TASK PROMPT: Locate the line bearing "zero extension of" in the material below, then reproduce it and each following line up to and including the line bearing "def checkIndex (i".

*** SOURCE MATERIAL Section Begins ***

-- ==== Sys2Proof/Machine/Operands.lean ====
section
/-! DEFINITION. The operand forms (R47): a byte of input, a field element, an element index, a row and a column; the
zero extension of results (R22, R36); and the index checks (R164). -/

namespace Sys2Proof.Machine

/-- `zext_32(v)` of a byte (R9). -/
def zext32 (v : Byte) : Word :=
  v.setWidth 32

/-- An index operand is the unsigned value of its field (R47). -/
def indexOf (a : Byte) : Nat :=
  a.toNat

/-- R164: an index at or beyond the number of valid elements raises IndexRange with the command word and does nothing
else; an index inside gives the element. -/
def checkIndex (i : Instr) (s : State) (inRange : Prop) [Decidable inRange]
    (k : Host.Outcome State Fault Refusal) : Host.Outcome State Fault Refusal :=
  if inRange then k else .next (s.raise .indexRange (encode i))

/-- Read one byte of a buffer into RES, zero-extended (R153, R154). -/
def readByte (sp : Space) (m : Memory) (a : Byte) (s : State) : Host.Outcome State Fault Refusal :=
  match Memory.read m (indexOf a) with
  | some v => .next (s.writeRes (zext32 v))
  | none => .fault (.noValue sp)

/-- The module value of a cell (R155): 1 for D, else 0. -/
def moduleValue (c : Option Cell) : Word :=
  if c = some .dark then 1 else 0

end Sys2Proof.Machine
end

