-- ==== Sys2Proof/Safety.lean ====
section
/-! DEFINITION. What a safe state is: the invariant that ties every piece of per-call state to the phase and the input
of the call (10_state.md, R12 to R19) and the fault record to its cause (R20, R21). It is the exact shape of the states
the spec's rules produce; the two faults of `Machine.Fault` cannot be raised in it (R26). -/

namespace Sys2Proof.Machine

/-- A buffer that holds exactly the given bytes, from index 0 on (R15, R17, R18). -/
def Memory.ofBytes (bs : List Byte) : Memory :=
  Memory.store [] 0 bs

/-- The phases in which a version is selected (R12, R16). -/
def Phase.hasVersion : Phase → Bool
  | .load | .error => false
  | .selected | .packed | .coded | .func | .fmt | .done => true

/-- The phases in which DCW is valid (R12, R17). -/
def Phase.hasData : Phase → Bool
  | .load | .error | .selected => false
  | .packed | .coded | .func | .fmt | .done => true

/-- The phases in which CW is valid (R12, R18). -/
def Phase.hasCodewords : Phase → Bool
  | .load | .error | .selected | .packed => false
  | .coded | .func | .fmt | .done => true

/-- What PACK makes of an input (R95). -/
def dataOf (v : Version) (input : List Byte) : List Byte :=
  dataCodewords (cap v).dataCodewords (BitVec.ofNat 8 input.length) input

/-- What ILV makes of it (R103). -/
def codewordsOf (v : Version) (input : List Byte) : List Byte :=
  (finalCodewords (cap v) (dataOf v input)).take (cap v).totalCodewords

/-- The grid after MFUNC (R119): it depends on the version only. -/
def funcGridOf (v : Version) : Grid :=
  functionalGrid v.size (cap v).alignmentCenters

/-- The grid after MFMT (R124). -/
def fmtGridOf (v : Version) : Grid :=
  placeFormat Config.default.format v.size (funcGridOf v)

/-- The grid after MDATA (R130). -/
def symbolOf (v : Version) (input : List Byte) : Grid :=
  placeData v.size (codewordsOf v input) (fmtGridOf v)

/-- The grid a phase holds. -/
def gridIn (p : Phase) (v : Version) (input : List Byte) : Grid :=
  match p with
  | .load | .error | .selected | .packed | .coded => []
  | .func => funcGridOf v
  | .fmt => fmtGridOf v
  | .done => symbolOf v input

/-- What DCW, CW and GRID hold in a state whose selected version is `v`. -/
structure StageInv (s : State) (v : Version) (input : List Byte) : Prop where
  dcw_eq : s.dcw = if s.phase.hasData then Memory.ofBytes (dataOf v input) else []
  cw_eq : s.cw = if s.phase.hasCodewords then Memory.ofBytes (codewordsOf v input) else []
  grid_eq : s.grid = gridIn s.phase v input

/-- The per-call state belongs to a call whose input so far is `input`. -/
structure CallInv (s : State) (input : List Byte) : Prop where
  /-- LEN counts the input bytes (R15). -/
  len_eq : s.len.toNat = input.length
  /-- IN holds them and nothing else (R15, R26). -/
  inp_eq : s.inp = Memory.ofBytes input
  /-- OVF is set only when the buffer is full (R142). -/
  ovf_full : s.ovf = true → input.length = 255
  /-- VER is the selector's choice once a version is selected (R16, R84). -/
  ver_eq : s.ver = if s.phase.hasVersion then selectVersion input.length else none
  /-- A version is selected only for an input that fits (R84). -/
  fits : s.phase.hasVersion = true → s.ovf = false ∧ ∃ v, selectVersion input.length = some v
  /-- ERROR has no other meaning than CapacityExceeded (R161). -/
  error_only : s.phase = .error → s.ovf = true ∨ selectVersion input.length = none
  /-- With a version, the buffers and the grid hold what their stages made (R17 to R19). -/
  stage : ∀ v, s.ver = some v → StageInv s v input
  /-- Without one, they hold no value (R25, R141, R167). -/
  empty : s.ver = none → s.dcw = [] ∧ s.cw = [] ∧ s.grid = []

/-- An IndexRange word: a read command with an index that some version does not have (R164). -/
def indexRangeWord (w : Word) : Prop :=
  ∃ v : Version,
    (∃ a : Byte, w = encode (.rddcw a) ∧ (cap v).dataCodewords ≤ a.toNat) ∨
    (∃ a : Byte, w = encode (.rdcw a) ∧ (cap v).totalCodewords ≤ a.toNat) ∨
    (∃ a b : Byte, w = encode (.rdmod a b) ∧ (v.size ≤ a.toNat ∨ v.size ≤ b.toNat))

/-- The fault record tells its cause (R21, R162 to R164). -/
def RecordInv (s : State) : Prop :=
  match s.flt with
  | .none => s.finfo = 0
  | .illegalCommand => ∃ e, decode s.finfo = .error e
  | .sequenceError => ∃ i p, s.finfo = encode i ∧ legal i p = false
  | .indexRange => indexRangeWord s.finfo

/-- The invariant of QRGEN. -/
def State.Inv (s : State) : Prop :=
  (∃ input, CallInv s input) ∧ RecordInv s

end Sys2Proof.Machine
end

*** SOURCE MATERIAL Section Ends ***

RESPONSE TO THE EXERCISE:
zero extension of results (R22, R36); and the index checks (R164). -/

namespace Sys2Proof.Machine

/-- `zext_32(v)` of a byte (R9). -/
def zext32 (v : Byte) : Word :=
  v.setWidth 32

/-- An index operand is the unsigned value of its field (R47). -/
def indexOf (a : Byte) : Nat :=
  a.toNat

/-- R164: an index at or beyond the number of valid elements raises IndexRange with the command word and does nothing
else; an index inside gives the element. -/
def checkIndex (i : Instr) (s : State) (inRange : Prop) [Decidable inRange]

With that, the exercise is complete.